Нонна Алексеевна считалась очень ярким преподавателем – общительная светская женщина, с помадой морковного цвета, которую я сто раз планировала себе купить, но так и не сделала этого, хотя мы с Нонной были одной масти – рыжие, с веснушками. Она только посветлее меня была, скорее рыжая блондинка. Меховая пушистая шапка спускалась на глаза, и она её часто даже не снимала с головы на уроках. Сочетание её звенящего голоса и лучезарная доброжелательность, одурманивали всех, кто был рядом с ней.

Я заканчивала в тот год музыкальное училище и получала последние уроки по камерному ансамблю. Скрипач, тоже студент, как и я, появлялся раз в неделю в классе Нонны Алексеевны, и мы все вместе отрабатывали выпускную программу то ли для зачета, то ли для экзамена, уже точно не помню.

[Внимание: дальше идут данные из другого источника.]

/-- The same at the default configuration. -/
def code (bytes : List Byte) : State := codeWith Config.specDefaults bytes

/-- Registers set, as a vector's start state sets them. -/
def State.regs (s : State) : List (Reg × Byte) → State
  | [] => s
  | (r, v) :: rest => State.regs (s.setReg r v) rest

/-- What one field of the state after a cycle is. -/
def after {α : Type} (s : State) (f : State → α) : Option α :=
  match step s with
  | .next t => some (f t)
  | .fault _ => none
  | .refused _ => none

/-- What one field of the state after a host call and its reply are. -/
def called {α : Type} (c : HostCall) (s : State) (f : State → α) : Option (α × Reply) :=
  match hostCall c s with
  | .next (t, r) => some (f t, r)
  | .fault _ => none
  | .refused _ => none

/-- The same after a run, with the replies. -/
def ran {α : Type} (calls : List HostCall) (s : State) (f : State → α) : Option (α × List Reply) :=
  match hostRun calls s with
  | .next (t, rs) => some (f t, rs)
  | .fault _ => none
  | .refused _ => none

theorem step_of_after {α : Type} {s : State} {f : State → α} {a : α} (h : after s f = some a) :
    ∃ t, step s = .next t ∧ f t = a := by
  unfold after at h
  split at h <;> cases h
  exact ⟨_, ‹_›, rfl⟩

theorem run_of_ran {α : Type} {calls : List HostCall} {s : State} {f : State → α} {a : α} {rs : List Reply}
    (h : ran calls s f = some (a, rs)) : ∃ t, hostRun calls s = .next (t, rs) ∧ f t = a := by
  unfold ran at h
  split at h <;> cases h
  exact ⟨_, ‹_›, rfl⟩

/-! ## WellFormed refuses each ill-formed form (R110, R112) -/

theorem test_wf_cls_unused : Instr.wf Config.specDefaults (.cls 1) = false := by decide
theorem test_wf_ret_unused : Instr.wf Config.specDefaults (.ret 15) = false := by decide
theorem test_wf_seReg_unused : Instr.wf Config.specDefaults (.seReg 1 2 1) = false := by decide
theorem test_wf_sneReg_unused : Instr.wf Config.specDefaults (.sneReg 10 11 1) = false := by decide
theorem test_wf_skp_absent : Instr.wf Config.specDefaults (.skp 1) = false := by decide
theorem test_wf_sknp_absent : Instr.wf Config.specDefaults (.sknp 1) = false := by decide
theorem test_wf_lenient :
    [Instr.cls 1, .ret 15, .seReg 1 2 1, .sneReg 10 11 1].map (Instr.wf lenient) = [true, true, true, true] := by decide
theorem test_wf_keys : [Instr.skp 1, .sknp 1].map (Instr.wf withKeys) = [true, true] := by decide

/-! ## Decoding: every row of R112, its word written out from the pattern column -/

theorem test_decode_flow :
    [0b0000000011100000#16, 0b0000000011101110#16, 0b0001001000110100#16, 0b0010101010111100#16].map
      (classify Config.specDefaults) =
    [.ok (.cls 0), .ok (.ret 0), .ok (.jp 0x234), .ok (.call 0xABC)] := by decide

theorem test_decode_immediates :
    [0b0011001011111010#16, 0b0100111100000001#16, 0b0110001100010010#16, 0b0111000000000011#16].map
      (classify Config.specDefaults) =
    [.ok (.seImm 2 0xFA), .ok (.sneImm 15 0x01), .ok (.ldImm 3 0x12), .ok (.addImm 0 0x03)] := by decide

theorem test_decode_register_skips :
    [0b0101000100100000#16, 0b1001101010110000#16].map (classify Config.specDefaults) =
    [.ok (.seReg 1 2 0), .ok (.sneReg 10 11 0)] := by decide

theorem test_decode_family8 :
    [0b1000101010110000#16, 0b1000101010110001#16, 0b1000101010110010#16, 0b1000101010110011#16, 0b1000101010110100#16,
      0b1000101010110101#16, 0b1000101010110110#16, 0b1000101010110111#16, 0b1000101010111110#16].map
      (classify Config.specDefaults) =
    [.ok (.ldReg 10 11), .ok (.orReg 10 11), .ok (.andReg 10 11), .ok (.xorReg 10 11), .ok (.addReg 10 11),
      .ok (.subReg 10 11), .ok (.shrReg 10 11), .ok (.subnReg 10 11), .ok (.shlReg 10 11)] := by decide

theorem test_decode_index_and_draw :
    [0b1010000100100011#16, 0b1101000100101111#16].map (classify Config.specDefaults) =
    [.ok (.ldI 0x123), .ok (.drw 1 2 15)] := by decide

theorem test_decode_keys :
    [0b1110000110011110#16, 0b1110000110100001#16].map (classify withKeys) = [.ok (.skp 1), .ok (.sknp 1)] := by decide

theorem test_decode_familyF :
    [0b1111010100000111#16, 0b1111001000010101#16, 0b1111001001010101#16, 0b1111000101100101#16].map
      (classify Config.specDefaults) =
    [.ok (.ldVxDT 5), .ok (.ldDTVx 2), .ok (.dump 2), .ok (.load 1)] := by decide

/-- CL-2, CL-4, CL-5, CL-6, CL-8, CL-9, CL-11 to CL-19 and CL-22: words that are Unsupported at the defaults. -/
theorem test_decode_unsupported :
    [0x01E0#16, 0x0000#16, 0x0123#16, 0x5121#16, 0x9AB1#16, 0x8008#16, 0x800F#16, 0xB123#16, 0xC0FF#16, 0xE19E#16, 0xE1A1#16,
      0xE1A2#16, 0xF00A#16, 0xF029#16, 0xF11E#16, 0xFFFF#16].all
      (fun w => classify Config.specDefaults w == .error (.unsupported w)) = true := by decide

/-- CL-2, CL-6, CL-8 under LENIENT_DECODE; CL-5 and CL-16 stay Unsupported there and under KEY_SKIPS. -/
theorem test_decode_lenient :
    [0x01E0#16, 0x5121#16, 0x9AB1#16, 0x0123#16].map (classify lenient) =
      [.ok (.cls 1), .ok (.seReg 1 2 1), .ok (.sneReg 10 11 1), .error (.unsupported 0x0123)] ∧
    classify withKeys 0xE1A2 = .error (.unsupported 0xE1A2) := by decide

/-- DEC-3 and DEC-6. -/
theorem test_split :
    splitFields 0xD12F = ⟨0xD, 0x1, 0x2, 0xF, 0x2F, 0x12F⟩ ∧ splitFields 0x8AB6 = ⟨0x8, 0xA, 0xB, 0x6, 0xB6, 0xAB6⟩ := by decide

theorem test_decode_truncated : decode Config.specDefaults [0x63] = .error .truncated := by decide

/-- The assembler forms of lines of P1, P3 and P4. -/
theorem test_assembly :
    (Instr.addImm 1 0x01).assembly = "ADD V1, 0x01" ∧ (Instr.ldI 0x050).assembly = "LD I, 0x050" ∧
    (Instr.drw 0 1 5).assembly = "DRW V0, V1, 5" ∧ (Instr.dump 2).assembly = "LD [I], V2" := by decide

/-- The host's numbering: the word 0x6312 of 16 bits; row 22 exists where its word asks for it. -/
theorem test_table_word :
    decodeTableWord 16 0x6312 = some (.ldImm 3 0x12) ∧ decodeTableWord 16 0xE19E = some (.skp 1) ∧
    decodeTableWord 16 0x01E0 = none := by decide
theorem test_fetch_word :
    after (State.reset.withFetchWord 16 0x6312) (fun t => (t.reg 3, t.pc)) = some (0x12, 0x202) ∧
    after (State.reset.withFetchWord 16 0xE3A1) (fun t => t.pc) = some 0x204 := by decide

/-! ## Single steps -/

/-- FL-1, one of its cells. -/
theorem test_cls :
    after (code [0x00, 0xE0] |> fun s => { s with disp := Display.toggle s.disp 31 63 })
      (fun t => (t.pixel 31 63, t.pc)) = some (false, 0x202) := by decide
/-- FL-3. -/
theorem test_ret :
    after { code [0x00, 0xEE] with stack := [0x206, 0x300] } (fun t => (t.pc, t.stack)) = some (0x206, [0x300]) := by decide
/-- FL-4. -/
theorem test_ret_underflow :
    after (code [0x00, 0xEE]) (fun t => (t.pc, t.faults, t.halted)) =
      some (0x202, [.stackUnderflow 0x00EE], false) := by decide
/-- FL-6: an odd target. -/
theorem test_jp : after (code [0x12, 0x01]) (fun t => t.pc) = some 0x201 := by decide
/-- FL-9, from 0x200. -/
theorem test_call : after (code [0x22, 0x10]) (fun t => (t.pc, t.stack)) = some (0x210, [0x202]) := by decide
/-- FL-10 and FL-11. -/
theorem test_call_full :
    after { code [0x2A, 0xBC] with stack := List.replicate 16 0x300 } (fun t => (t.pc, t.stack.length, t.faults)) =
      some (0x202, 16, [.stackOverflow 0x2ABC]) ∧
    after { codeWith unbounded [0x2A, 0xBC] with stack := List.replicate 16 0x300 }
      (fun t => (t.pc, t.stack.length, t.stack.head?)) = some (0xABC, 17, some 0x202) := by decide

/-- SK-1 and SK-2. -/
theorem test_seImm :
    after (State.regs (code [0x32, 0xFA]) [(2, 0xFA)]) (fun t => t.pc) = some 0x204 ∧
    after (State.regs (code [0x32, 0xFA]) [(2, 0xF9)]) (fun t => t.pc) = some 0x202 := by decide
/-- SK-5 and SK-6. -/
theorem test_sneImm :
    after (State.regs (code [0x42, 0xFA]) [(2, 0xFA)]) (fun t => t.pc) = some 0x202 ∧
    after (code [0x42, 0xFA]) (fun t => t.pc) = some 0x204 := by decide
/-- SK-7 and SK-8. -/
theorem test_seReg :
    after (State.regs (code [0x51, 0x20]) [(1, 7), (2, 7)]) (fun t => t.pc) = some 0x204 ∧
    after (State.regs (code [0x51, 0x20]) [(1, 7), (2, 8)]) (fun t => t.pc) = some 0x202 := by decide
/-- SK-10 and SK-11. -/
theorem test_sneReg :
    after (State.regs (code [0x91, 0x20]) [(1, 7), (2, 8)]) (fun t => t.pc) = some 0x204 ∧
    after (State.regs (code [0x91, 0x10]) [(1, 7)]) (fun t => t.pc) = some 0x202 := by decide
/-- SK-16, SK-17 and SK-18: a V3 of 0x15 is no key, although its low nibble is 5. -/
theorem test_skp :
    after { State.regs (codeWith withKeys [0xE3, 0x9E]) [(3, 5)] with key := some 5 } (fun t => t.pc) = some 0x204 ∧
    after (State.regs (codeWith withKeys [0xE3, 0x9E]) [(3, 5)]) (fun t => t.pc) = some 0x202 ∧
    after { State.regs (codeWith withKeys [0xE3, 0x9E]) [(3, 0x15)] with key := some 5 } (fun t => t.pc) = some 0x202 := by
  decide
/-- SK-19 and SK-20. -/
theorem test_sknp :
    after (State.regs (codeWith withKeys [0xE3, 0xA1]) [(3, 5)]) (fun t => t.pc) = some 0x204 ∧
    after { State.regs (codeWith withKeys [0xE3, 0xA1]) [(3, 5)] with key := some 5 } (fun t => t.pc) = some 0x202 := by decide

/-- ALU-1 and ALU-2. -/
theorem test_ldImm :
    after (code [0x63, 0x12]) (fun t => (t.reg 3, t.reg 2, t.pc)) = some (0x12, 0, 0x202) ∧
    after (code [0x6F, 0xAA]) (fun t => t.reg VF) = some 0xAA := by decide
/-- ALU-3 and ALU-5: no carry is written. -/
theorem test_addImm :
    after (State.regs (code [0x70, 0x03]) [(0, 0xFE), (15, 0x55)]) (fun t => (t.reg 0, t.reg VF)) = some (0x01, 0x55) ∧
    after (State.regs (code [0x7F, 0x01]) [(15, 0xFF)]) (fun t => t.reg VF) = some 0x00 := by decide
/-- ALU-6. -/
theorem test_ldReg : after (State.regs (code [0x80, 0x10]) [(1, 0x42)]) (fun t => (t.reg 0, t.reg 1)) = some (0x42, 0x42) := by
  decide
/-- ALU-8. -/
theorem test_orReg :
    after (State.regs (code [0x80, 0x11]) [(0, 0xF0), (1, 0x0F), (15, 0x77)]) (fun t => (t.reg 0, t.reg VF)) =
      some (0xFF, 0x77) := by decide
/-- ALU-9. -/
theorem test_andReg : after (State.regs (code [0x80, 0x12]) [(0, 0xF0), (1, 0x3C)]) (fun t => t.reg 0) = some 0x30 := by decide
/-- ALU-10. -/
theorem test_xorReg : after (State.regs (code [0x80, 0x13]) [(0, 0xF0), (1, 0x3C)]) (fun t => t.reg 0) = some 0xCC := by decide
/-- ALU-12, ALU-13 and ALU-18: y = 15 reads the old VF. -/
theorem test_addReg :
    after (State.regs (code [0x80, 0x14]) [(0, 0xFF), (1, 0x01)]) (fun t => (t.reg 0, t.reg VF)) = some (0x00, 1) ∧
    after (State.regs (code [0x80, 0x14]) [(0, 0x7F), (1, 0x80)]) (fun t => (t.reg 0, t.reg VF)) = some (0xFF, 0) ∧
    after (State.regs (code [0x80, 0xF4]) [(0, 0x01), (15, 0xFF)]) (fun t => (t.reg 0, t.reg VF)) = some (0x00, 1) := by decide
/-- ALU-17, under both orders. -/
theorem test_addReg_flag_order :
    after (State.regs (code [0x8F, 0x14]) [(15, 0x10), (1, 0x20)]) (fun t => t.reg VF) = some 0 ∧
    after (State.regs (codeWith resultLast [0x8F, 0x14]) [(15, 0x10), (1, 0x20)]) (fun t => t.reg VF) = some 0x30 := by decide
/-- ALU-19 and ALU-21. -/
theorem test_subReg :
    after (State.regs (code [0x80, 0x15]) [(0, 0x05), (1, 0x07)]) (fun t => (t.reg 0, t.reg VF)) = some (0xFE, 0) ∧
    after (State.regs (code [0x80, 0x15]) [(0, 0x05), (1, 0x05)]) (fun t => (t.reg 0, t.reg VF)) = some (0x00, 1) := by decide
/-- ALU-26 and ALU-29. -/
theorem test_shrReg :
    after (State.regs (code [0x80, 0x16]) [(0, 0xAA), (1, 0x03)]) (fun t => (t.reg 0, t.reg VF)) = some (0x01, 1) ∧
    after (State.regs (codeWith shiftX [0x80, 0x16]) [(0, 0x04), (1, 0xFF)]) (fun t => (t.reg 0, t.reg VF)) = some (0x02, 0) := by
  decide
/-- ALU-32 and ALU-33. -/
theorem test_subnReg :
    after (State.regs (code [0x80, 0x17]) [(0, 0x03), (1, 0x05)]) (fun t => (t.reg 0, t.reg VF)) = some (0x02, 1) ∧
    after (State.regs (code [0x80, 0x17]) [(0, 0x05), (1, 0x03)]) (fun t => (t.reg 0, t.reg VF)) = some (0xFE, 0) := by decide
/-- ALU-37 and ALU-41. -/
theorem test_shlReg :
    after (State.regs (code [0x80, 0x1E]) [(1, 0x81)]) (fun t => (t.reg 0, t.reg VF)) = some (0x02, 1) ∧
    after (State.regs (codeWith shiftX [0x80, 0x1E]) [(0, 0x80), (1, 0x01)]) (fun t => (t.reg 0, t.reg VF)) = some (0x00, 1) := by
  decide

/-- IDX-2. -/
theorem test_ldI : after { code [0xAF, 0xFF] with I := 0x0ABC } (fun t => t.I) = some 0x0FFF := by decide
/-- DRW-5: the second row wraps to the top. -/
theorem test_drw_wraps :
    after { State.regs (code [0xD0, 0x12] |> fun s => s.pokeBytes 0x300 [0xC0, 0xC0]) [(1, 31)] with I := 0x300 }
      (fun t => [t.pixel 31 0, t.pixel 31 1, t.pixel 0 0, t.pixel 0 1, t.pixel 1 0, t.pixel 31 2]) =
      some [true, true, true, true, false, false] := by decide
/-- DRW-12 and DRW-10: columns are clipped, and a lit cell turned off is a collision. -/
theorem test_drw_clips_and_collides :
    after { State.regs (code [0xD0, 0x11] |> fun s => s.pokeBytes 0x300 [0x81]) [(0, 60)] with I := 0x300 }
      (fun t => (t.pixel 0 60, t.pixel 0 3, t.pixel 1 3, t.reg VF)) = some (true, false, false, 0) ∧
    after { (code [0xD0, 0x11] |> fun s => s.pokeBytes 0x300 [0xC0]) with
        I := 0x300, disp := Display.toggle Display.blank 0 0 }
      (fun t => (t.pixel 0 0, t.pixel 0 1, t.reg VF)) = some (false, true, 1) := by decide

Зимой, рано утром, было ещё темно за окном, а мы уже встречались на репетиции, и никто из нас не опаздывал. Очень уютно было в этом классе камерного ансамбля, хотя он ничем не отличался от других помещений. Однако всё, абсолютно всё, было подобрано для того, чтобы Нонна Алексеевна запомнилась мне, и причем на всю жизнь. Лампочка под высоким потолком освещала фигурку Нонны Алексеевны и отражалась в зеленых глазах, подчеркивая их лучики.

Я её обожала! С восторгом впитывала чувство юмора, приятельский тон со студентами, смелость, которую она нам внушала и внушила: даже тогда, в свои молодые годы, я понимала, что влияние Нонны Алексеевны на меня огромно по своей силе. Войти в жизнь смелой и яркой женщиной – это, на мой взгляд, подарок. Вот именно этот подарок мне подарила, сама того не зная, Нонна Алексеевна.

Очень часто, как всякий творческий человек, Нонна Алексеевна была недовольна собой. Мы чувствовали, когда прорывалась её волна раздражения. Шикарная по всем параметрам женщина, могла в один миг измениться, и боль её неудовлетворенности можно было сравнить только с ядом змеи. Но для меня этот её "яд" был лечебным. Я не очень – то боялась злой иронии в шутках преподавательницы, не расстраивалась из – за прямых и суровых замечаний, которые очень точно обозначали проблему и пути её решения.

- Как можно!? Как можно в Бахе не услышать ритм??? Вы хоть понимаете, какое произведение вы играете? Смазали все сильные доли, уничтожили все акценты!!! Как я устала… – театрально восклицала она.

У скрипача заурчало в животе совсем некстати, потому что Нонна Алексеевна опустила свою голову в меховой пушистой шапке и раскачивалась из стороны в сторону, как будто случилось что-то непоправимое. Пока она успокаивала себя от нашей бездарности, я подмигнула скрипачу и достала из сумки пирожки с картошкой.
- Что это, Таня!? Что Вы себе позволяете? – Нонна Алексеевна вспорхнула, как огромная птица со стула.
- Мы не позавтракали, Нонна Алексеевна! Какой может быть ритм Баха, когда в животе всё урчит от голода?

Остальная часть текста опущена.